I've been struggling a lot lately. My most dreaded question, very often asked of me, is "What have you been doing lately?" or any variation thereof. I always want to be flip and say, "Nothing much. Just hanging out." I resort to this because I have a hard time not earning money myself. I hate that I link the "value" of my life, of my contribution to my family, to money, but I do it anyhow.

I don't want to get too far into this right now -- or ever, really. I know I'm not the only one who struggles with this. I was talking to Auntie L about this just the other day and we're both trying to find some kind of balance in our respective lives.

I (let myself) get so overwhelmed by the details in my life, that I start to feel as if I'm drowning or being suffocated. I dream big dreams and then fall into despondency when I realize there are so many little details that need to be taken care of me to reach those dreams. I definitely, very often, forget to enjoy where I am and what I'm doing; I forget that life is way too short to fill it up with worry and doubt.
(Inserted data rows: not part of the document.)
-- ==== Sys2Proof/Machine/Secure.lean ====
section
/-! DEFINITION. The meanings of the commands of one family. Lifecycle, attestation and debug (R501 to R520). -/
namespace Sys2Proof.Machine

/-- SEC_ADVANCE (R503): SEC_CMD advance blows LC to PROVISIONED in MANUFACTURE at D3, which JTAG alone reaches (log entry 103). -/
def execSecAdvance (path : Path) (s : State) : Host.Outcome State Fault Refusal :=
  s.onPageDie path Pg.sec fun d => d.advance

/-- SET_OWNER (R504): SEC_CMD set_owner blows the owner seed, debug key hash and LC DEPLOYED. -/
def execSetOwner (stuckSeed stuckKey : BitVec 256) (s : State) : Host.Outcome State Fault Refusal :=
  s.onPageDie .bar0 Pg.sec fun d => d.setOwner stuckSeed stuckKey

/-- DECOMMISSION (R505): SEC_CMD decommission zeroises keys, blows the seed and LC, and resets. -/
def execDecommission (key : Byte) (s : State) : Host.Outcome State Fault Refusal :=
  s.onPageDie .bar0 Pg.sec fun d => d.decommission key.toNat

/-- ATTEST (R513): SEC_CMD attest writes a signed attestation report for a nonce. -/
def execAttest (s : State) : Host.Outcome State Fault Refusal :=
  s.onPage .bar0 Pg.sec fun z b => b.attest z

/-- SEC_FM_WRITE (R502): SEC_FM is writable once after L1 or L0 to set the fabric manager's credential. -/
def execSecFmWrite (en : Bool) (node : Node) (s : State) : Host.Outcome State Fault Refusal :=
  s.onPage .bar0 Pg.sec fun _ b => b.secFm en node.toNat

/-- DBG_CHALLENGE (R514): DBG_CMD challenge draws a fresh nonce. -/
def execDbgChallenge (path : Path) (s : State) : Host.Outcome State Fault Refusal :=
  s.onPage path Pg.dbg fun _ b => b.dbgChallenge

/-- CHALLENGE_EXPIRE (R514): A challenge unused for 60 s expires and reads zero. -/
def execChallengeExpire (s : State) : Host.Outcome State Fault Refusal :=
  s.always fun _ b => b.challengeExpire

/-- DBG_UNLOCK (R515): DBG_CMD unlock checks a token and opens its debug level. -/
def execDbgUnlock (path : Path) (s : State) : Host.Outcome State Fault Refusal :=
  s.onPage path Pg.dbg fun z b => b.dbgUnlock z path

/-- DBG_LOCK (R516): DBG_CMD lock closes the open level. -/
def execDbgLock (path : Path) (s : State) : Host.Outcome State Fault Refusal :=
  s.onPage path Pg.dbg fun _ b => b.dbgLock

/-- DEBUG_EXPIRY (R516): DBG_EXPIRY passes and the open level closes. -/
def execDebugExpiry (s : State) : Host.Outcome State Fault Refusal :=
  s.always fun _ b => b.debugExpiry

/-- DBG_HALT (R517): DBG_CMD halt stops a tile's threads at D2. -/
def execDbgHalt (path : Path) (t : Fin 128) (s : State) : Host.Outcome State Fault Refusal :=
  s.onPage path Pg.dbg fun _ b => b.dbgHalt t.val

/-- DBG_RESUME (R517): DBG_CMD resume returns a halted tile to run. -/
def execDbgResume (path : Path) (t : Fin 128) (s : State) : Host.Outcome State Fault Refusal :=
  s.onPage path Pg.dbg fun _ b => b.dbgResume t.val

/-- DBG_PEEK (R515): DBG_CMD peek reads trace space or Sedge into DBG_DATA within the open level. -/
def execDbgPeek (path : Path) (s : State) : Host.Outcome State Fault Refusal :=
  s.onPage path Pg.dbg fun _ b => b.dbgPeek

/-- DBG_POKE (R518): DBG_CMD poke writes DBG_DATA to a BAR0 offset at D2, past PAGE_LOCK. -/
def execDbgPoke (path : Path) (world : World) (s : State) : Host.Outcome State Fault Refusal :=
  s.onPageDie path Pg.dbg fun d => d.poke world

end Sys2Proof.Machine
end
Tonight, though, curled up on the armchair, Pic snuggled into the blanket with me, Cardo nearby on the couch, I took a moment to let myself fill with the joy that being with my family can bring. We were watching a DVD of Mister Rogers' Neighborhood and Pic and I were loving it while Cardo was shaking his head and letting me know that he thinks I'm weird and Pic's following me down that road. It was nice to just take a step back from the bills and the debts and the lack of...purpose in my life right now. I need to step back (or jump back!) more often.

I was even more focused on my family today after I heard news about the earthquake in Chile that hit earlier today. My heart goes out to the Chileans. And, at the same time, my heart is firmly rooted here, in my little home.

2 comments:

Anonymous said...

I'm sorry you're struggling. If it makes you feel better, I view your life as something that I feel is very lucky.

I'm not very good at the big dreams, although I used to be. I realized at one point, though, that I'm happier living in the moment. This has it's downsides, too, though. When people ask me, "Oh, what are you going to do at (this or that) point in your life?", because I don't necessarily plan very far ahead, my answer is always the same: "I have no idea." And I sometimes feel that I get looks for that answer, as though I should be planning, should have some idea. I don't let it bother me, though. The way I look at it, life can't always be planned. When a next step is necessary, then I figure out what to do.

Your post, though, reminded me of Avenue Q, and the emphasis on PURPOSE. :)

v said...

Ms Furie, I had the Avenue Q song in mind, but two things: I couldn't find a good enough video of it and I thought it didn't quite work with the tone. Okay, three things, I didn't know if it would be too sad to point out how much I related to the song.

Thank you for your kind words. I also feel very lucky to have the life I do. Cardo and I often talk about this. Yet, I still get hung up on small stuff.

As far as focusing on the now and not building up the future to big-dream proportions, this is something I've been doing more and more (except the dream of wanting a house...I still want one one day).